There is no climate solution within the paradigm of consumption; that’s a demonstrable fact. We have to shift our lifestyles to a new economic and organisational structure that restricts demand, but unfortunately none of the self-proclaimed leaders of the eco-establishment appear to have the guts to promote such a concept at the leading edge of their agenda (of course, you might find such exhortations in the small print, but they won’t lead their sound-bites on this approach).

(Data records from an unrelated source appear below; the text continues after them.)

/-! ### The whole machine -/

/-- R10's column "owner (only writer)", with R12 and R21, over all instructions; the wire row `RXF.PREFIX` is a `FEED`
(log 9) and the `CMDF` rows issue a `WRITE` (log 10). No instruction writes the parameters or the draw. -/
def Obligations.EachElementHasItsOnlyWriters : Prop :=
  ∀ (i : Instr) (s t : State), exec i s = .next t →
    (t.crcAcc = s.crcAcc ∨ i = .crcInit ∨ ∃ b, i = .crcUpd b)
      ∧ ((t.rxbuf = s.rxbuf ∧ t.evtOut = s.evtOut)
          ∨ (∃ c, i = .feed c) ∨ (∃ c, i = .rxData c) ∨ ∃ n r, i = .rxfPrefix n r)
      ∧ (t.link = s.link ∨ (∃ c, i = .openLink c) ∨ i = .close)
      ∧ (t.txStream = s.txStream ∨ ∃ b, i = .write b)
      ∧ (t.rxStream = s.rxStream ∨ ∃ c, i = .rxData c)
      ∧ (t.diagOut = s.diagOut ∨ i = .rxErr
          ∨ (∃ c, i = .feed c) ∨ (∃ c, i = .rxData c) ∨ ∃ n r, i = .rxfPrefix n r)
      ∧ (t.pending = s.pending ∨ i = .cmdf0 ∨ i = .cmdf1 ∨ i = .cmdf2 ∨ i = .cmdf3)
      ∧ t.params = s.params ∧ t.draw = s.draw

/-- R14: the traces are "append-only" and "never shortened", by any step from any state. -/
def Obligations.TracesOnlyGrow : Prop :=
  ∀ s t : State, step s = .next t → TracesGrow s t

/-- R14: the traces are "never read by any rule": an instruction does in a state what it does in the state with its
traces emptied, the old traces standing in front of what it appends. -/
def Obligations.TracesAreNeverRead : Prop :=
  ∀ (i : Instr) (s : State), exec i s = mapNext (State.afterTraces s) (exec i s.forgetTraces)

/-- R7 with R251: the two timeouts are "timing only, read by no rule": with other values of them every instruction does the
same, and leaves them as they are. -/
def Obligations.TimeoutsAreReadByNoRule : Prop :=
  ∀ (i : Instr) (s : State) (read write : Nat),
    exec i (s.withTimeouts read write) = mapNext (State.withTimeouts read write) (exec i s)

/-- R206: a request whose selector is not one of the twelve is refused with `IllegalOp` and the selector, and no state
changes. That the issue is used up and its draw put in force is the model's choice (log 1, log 4). -/
def Obligations.IllegalSelectorIsRefused : Prop :=
  ∀ (s : State) (selector : Byte) (o : Operands) (d : EnvDraw) (rest : List Issue),
    selector ∉ [0x10#8, 0x11#8, 0x12#8, 0x13#8, 0x14#8, 0x15#8, 0x20#8, 0x30#8, 0x40#8, 0x41#8, 0x42#8, 0x50#8] →
    s.pending = { line := .request selector o, draw := d } :: rest →
    step s = .next { s with
      pending := rest
      draw := d
      resOut := s.resOut ++ [⟨.host, .error (.illegalOp selector)⟩] }

/-- R200's columns "raised by" and "state left", with R214 and R216: an instruction that ends with an error is of a kind
that is a result, leaves everything but `LINK` and `TX_STREAM` as it was, closes the link only by a failed `OPEN`, and puts
bytes out only by a failed `WRITE`, a prefix of them. R207 lists `CRC.SUM`, `CRC.SUMLE` and `PACK` as what raises
`OperandRefused`; that a `CMDF` row does is the model's choice, since it carries out a `PACK` (log 9, log 10). -/
def Obligations.ErrorsLeaveTheStateTheSpecNames : Prop :=
  ∀ (i : Instr) (s t : State) (who : Agent) (kind : ErrorKind), exec i s = .next t →
    t.resOut = s.resOut ++ [⟨who, .error kind⟩] →
    who = .host ∧ t = { s with link := t.link, txStream := t.txStream, resOut := t.resOut }
      ∧ ((kind = .linkOpenError ∧ (∃ c, i = .openLink c) ∧ t.link = .closed ∧ t.txStream = s.txStream)
        ∨ (kind = .notConnectedError ∧ (∃ b, i = .write b) ∧ s.link = .closed ∧ t.link = s.link
            ∧ t.txStream = s.txStream)
        ∨ (kind = .linkWriteError ∧ t.link = s.link
            ∧ ∃ b k, i = .write b ∧ t.txStream = s.txStream ++ b.take k)
        ∨ (kind = .operandRefused ∧ t.link = s.link ∧ t.txStream = s.txStream
            ∧ ((∃ b o l, i = .crcSum b o l) ∨ (∃ b o l, i = .crcSumle b o l) ∨ (∃ sh p, i = .pack sh p)
              ∨ i = .cmdf0 ∨ i = .cmdf1 ∨ i = .cmdf2 ∨ i = .cmdf3)))

/-- R200: the codes of the error kinds and of `Ok`; no two kinds share one. -/
def Obligations.ErrorCodesAreTheTables : Prop :=
  Result.ok.code = 0x00#8 ∧ ErrorKind.linkOpenError.code = 0x01#8 ∧ ErrorKind.notConnectedError.code = 0x02#8
    ∧ ErrorKind.transientReadError.code = 0x03#8 ∧ (∀ n, (ErrorKind.invalidLength n).code = 0x04#8)
    ∧ ErrorKind.checksumMismatch.code = 0x05#8 ∧ ErrorKind.linkWriteError.code = 0x06#8
    ∧ (∀ n, (ErrorKind.illegalOp n).code = 0x07#8) ∧ ErrorKind.operandRefused.code = 0x08#8

/-- R54, an inference of the spec: any `HOST` operation other than `FEED`, `OPEN` and `CLOSE` commutes with any step of the receive loop: one order
gives a next state exactly when the other does, and the two differ at most in the order of the results. -/
def Obligations.HostAndReceiveLoopCommute : Prop :=
  ∀ (i j : Instr) (s : State),
    (i = .crcInit ∨ (∃ b, i = .crcUpd b) ∨ i = .crcRd ∨ i = .crcRdle ∨ (∃ b o l, i = .crcSum b o l)
      ∨ (∃ b o l, i = .crcSumle b o l) ∨ (∃ sh p, i = .pack sh p) ∨ (∃ b, i = .write b) ∨ ∃ p, i = .dispatch p) →
    (j = .rxIdle ∨ j = .rxErr ∨ ∃ c, j = .rxData c) →
    ((∃ t, execAll [i, j] s = .next t) ↔ ∃ u, execAll [j, i] s = .next u)
      ∧ ∀ t u : State, execAll [i, j] s = .next t → execAll [j, i] s = .next u →
          { u with resOut := t.resOut } = t ∧ u.resOut.Perm t.resOut

/-- When an instruction has a step, over all instructions and states: exactly when it is enabled (R172 to R175 for the
receive loop; R217, R232: every request in every state). That there is no next state otherwise is the model's choice
(log 11), and the wire rows are requests of the model (log 9). -/
def Obligations.InstructionsCompleteExactlyWhenEnabled : Prop :=
  ∀ (i : Instr) (s : State), (∃ t, exec i s = .next t) ↔ Enabled i s

/-! ### Steps and codes -/

/-- A step runs the decoded instruction from the state in which its issue is taken and its draw is in force; with nothing
issued it changes nothing. The issue list is the model's own (log 1, log 2, log 4); R15 gives the order. -/
def Obligations.StepRunsTheDecodedInstruction : Prop :=
  (∀ (s : State) (issue : Issue) (rest : List Issue) (i : Instr), s.pending = issue :: rest →
      decode issue.line = .ok i → step s = exec i { s with pending := rest, draw := issue.draw })
    ∧ ∀ s : State, s.pending = [] → step s = .next s

/-- Decoding the coded form of a well-formed instruction gives the instruction back, with every operand (R71 to R73). -/
def Obligations.DecodeOfEncodeIsTheInstruction : Prop :=
  ∀ i : Instr, WellFormed i = true → decode (encode i) = .ok i

/-- What decodes is well-formed, and its code or wire bytes are those of its coded form: no two codes stand for one
instruction (R71 to R73; that unused operands are ignored is the model's choice, log 8). -/
def Obligations.DecodedCodesAreCanonical : Prop :=
  ∀ (line : Line) (i : Instr), decode line = .ok i → WellFormed i = true ∧
    match line, encode i with
    | .request selector _, .request selector' _ => selector = selector'
    | .agentStep label _, .agentStep label' _ => label = label'
    | .wire format bytes, .wire format' bytes' => format = format' ∧ bytes = bytes'
    | _, _ => False

/-- Words written out from the opcode table decode to their instructions, one or more of each format. How a bare table word
becomes a coded step is the model's choice (log 22): its operands are zero or empty, and the format of a longer word is
picked by its length and its first byte. -/
def Obligations.TableWordsDecode : Prop :=
  decodeTableWord 8 0x10 = some .crcInit ∧ decodeTableWord 8 0x20 = some (.pack ⟨[], false, false, []⟩ [])
    ∧ decodeTableWord 8 0x30 = some (.feed []) ∧ decodeTableWord 8 0x42 = some .close
    ∧ decodeTableWord 8 0x50 = some (.dispatch []) ∧ decodeTableWord 8 0x81 = some .rxIdle
    ∧ decodeTableWord 32 0xEF01000A = some (.rxfPrefix 10#16 [])
    ∧ decodeTableWord 80 0xEF01000A0000000281E5 = some .cmdf2
    ∧ decodeTableWord 32 0x10000FA0 = some (.sensPrefix 0x00#8 4000#16 [])
    ∧ decodeTableWord 8 0x00 = none ∧ decodeTableWord 8 0x16 = none ∧ decodeTableWord 8 0xFF = none

/-! ### The wire rows -/

/-- R63 and R82: the four command frames are what `PACK` makes of `SHAPE_FIXED, [00 00 00 n]`; the instruction packs and
issues the `WRITE`, and on an open link with a willing device the two steps put the frame on the link. That a `CMDF` row is
carried out as `CMD.OUT n`, and where its `WRITE` is issued, is the model's choice (log 9, log 10). -/
def Obligations.CommandFramesGoOutByPackThenWrite : Prop :=
  ∀ (s : State) (i : Instr) (n : Byte) (frame : List Byte),
    ((i, n, frame) = (.cmdf0, 0x00#8, [0xEF#8, 0x01#8, 0x00#8, 0x0A#8, 0x00#8, 0x00#8, 0x00#8, 0x00#8, 0x00#8, 0x24#8])
      ∨ (i, n, frame) = (.cmdf1, 0x01#8, [0xEF#8, 0x01#8, 0x00#8, 0x0A#8, 0x00#8, 0x00#8, 0x00#8, 0x01#8, 0xC1#8, 0xE4#8])
      ∨ (i, n, frame) = (.cmdf2, 0x02#8, [0xEF#8, 0x01#8, 0x00#8, 0x0A#8, 0x00#8, 0x00#8, 0x00#8, 0x02#8, 0x81#8, 0xE5#8])
      ∨ (i, n, frame) = (.cmdf3, 0x03#8, [0xEF#8, 0x01#8, 0x00#8, 0x0A#8, 0x00#8, 0x00#8, 0x00#8, 0x03#8, 0x40#8, 0x25#8])) →
    frameBytes shapeFixed [0x00#8, 0x00#8, 0x00#8, n] = frame
      ∧ (packFrame s.params shapeFixed [0x00#8, 0x00#8, 0x00#8, n] = none → exec i s
          = .next { s with resOut := s.resOut ++ [⟨.host, .error .operandRefused⟩] })
      ∧ (packFrame s.params shapeFixed [0x00#8, 0x00#8, 0x00#8, n] = some frame → ∃ t : State, exec i s = .next t
          ∧ t = { s with
              resOut := s.resOut ++ [⟨.host, .bytes frame⟩]
              pending := s.pending.take s.draw.gap ++
                { line := encode (.write frame), draw := { s.draw with gap := 0 } } :: s.pending.drop s.draw.gap }
          ∧ (s.draw.gap = 0 → s.link = .opened → s.draw.ok = true →
              step t = .next { s with
                draw := { s.draw with gap := 0 }
                txStream := s.txStream ++ frame
                resOut := s.resOut ++ [⟨.host, .bytes frame⟩, ⟨.host, .ok⟩] }))

/-- R62 and R64: the two prefix rows are consumed by the parser and by the dispatcher: `RXF.PREFIX` does what `FEED` of its
bytes does, and `SENS.PREFIX` what `DISPATCH` of its bytes does, both to completion (the model's choice, log 9). -/
def Obligations.PrefixRowsRunTheirConsumers : Prop :=
  (∀ (hi lo : Byte) (rest : List Byte) (s : State), ∃ t : State,
      exec (.rxfPrefix (be16 hi lo) rest) s = .next t
        ∧ exec (.feed (0xEF#8 :: 0x01#8 :: hi :: lo :: rest)) s = .next t)
    ∧ ∀ (unread hi lo : Byte) (rest : List Byte) (s : State), ∃ (t : State) (reading : Rat),
        exec (.sensPrefix unread (be16 hi lo) rest) s = .next t
          ∧ exec (.dispatch (0x10#8 :: unread :: hi :: lo :: rest)) s = .next t
          ∧ t = { s with
              resOut := s.resOut ++ [⟨.host, .domain (some (.sensorReading (be16 hi lo) reading))⟩] }
end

It doesn’t matter if, at present, most people “won’t like it”; it’s the only option that is able to address the drivers of the human suicide cult called “growth economics” — physical reality doesn’t negotiate, doesn’t compromise with ‘political reality’, and for that reason the eco-establishment as much as the political and economic establishment are going to be thrown into crisis by these trends as they arrive over the next two or three decades. Personally I think I’d rather be disliked for making a case based on evidence rather than promoting an eco-delusion assimilated by market forces. More importantly, people might not “like it” today, but if that argument is not put because of the movement’s adherence to the shibboleth of growth then the public will never have the choice of considering any option other than the market-centric solutions offered by all mainstream parties/groups.
As far as I can see, initiatives like this are just spinning a delusional rope that will in the near future hang them! Clearly, in the reversal of McLuhan’s observation, “the message has become the media”; and in the process the actions that they promote are conceptual extrapolations of reality (aka. ‘hyperreality’), not a realistic commentary on our situation that the public are able to assimilate and act upon. These “environmentalists” should stop using the Web 2.0/digital media that are driving IT emissions up and resource availability down, ditch their mobile phones and other lifestyle gadgets, and start living a more simpler way of life where we reduce consumption not for the motivation of “reducing emissions” (which, by many measures, does not have this effect on the economy as a whole) but rather to avoid the need to earn income and therefore the need to work long hours — in the process creating the spare time to engage in more activities that create a less consumptive and more local/resilient system, thus creating a feedback loop that reduces their lifestyle impacts further.
Simplicity is the future, not the illusion of some carbon-friendly ecotopia.
Another 10% next year? I don’t think so.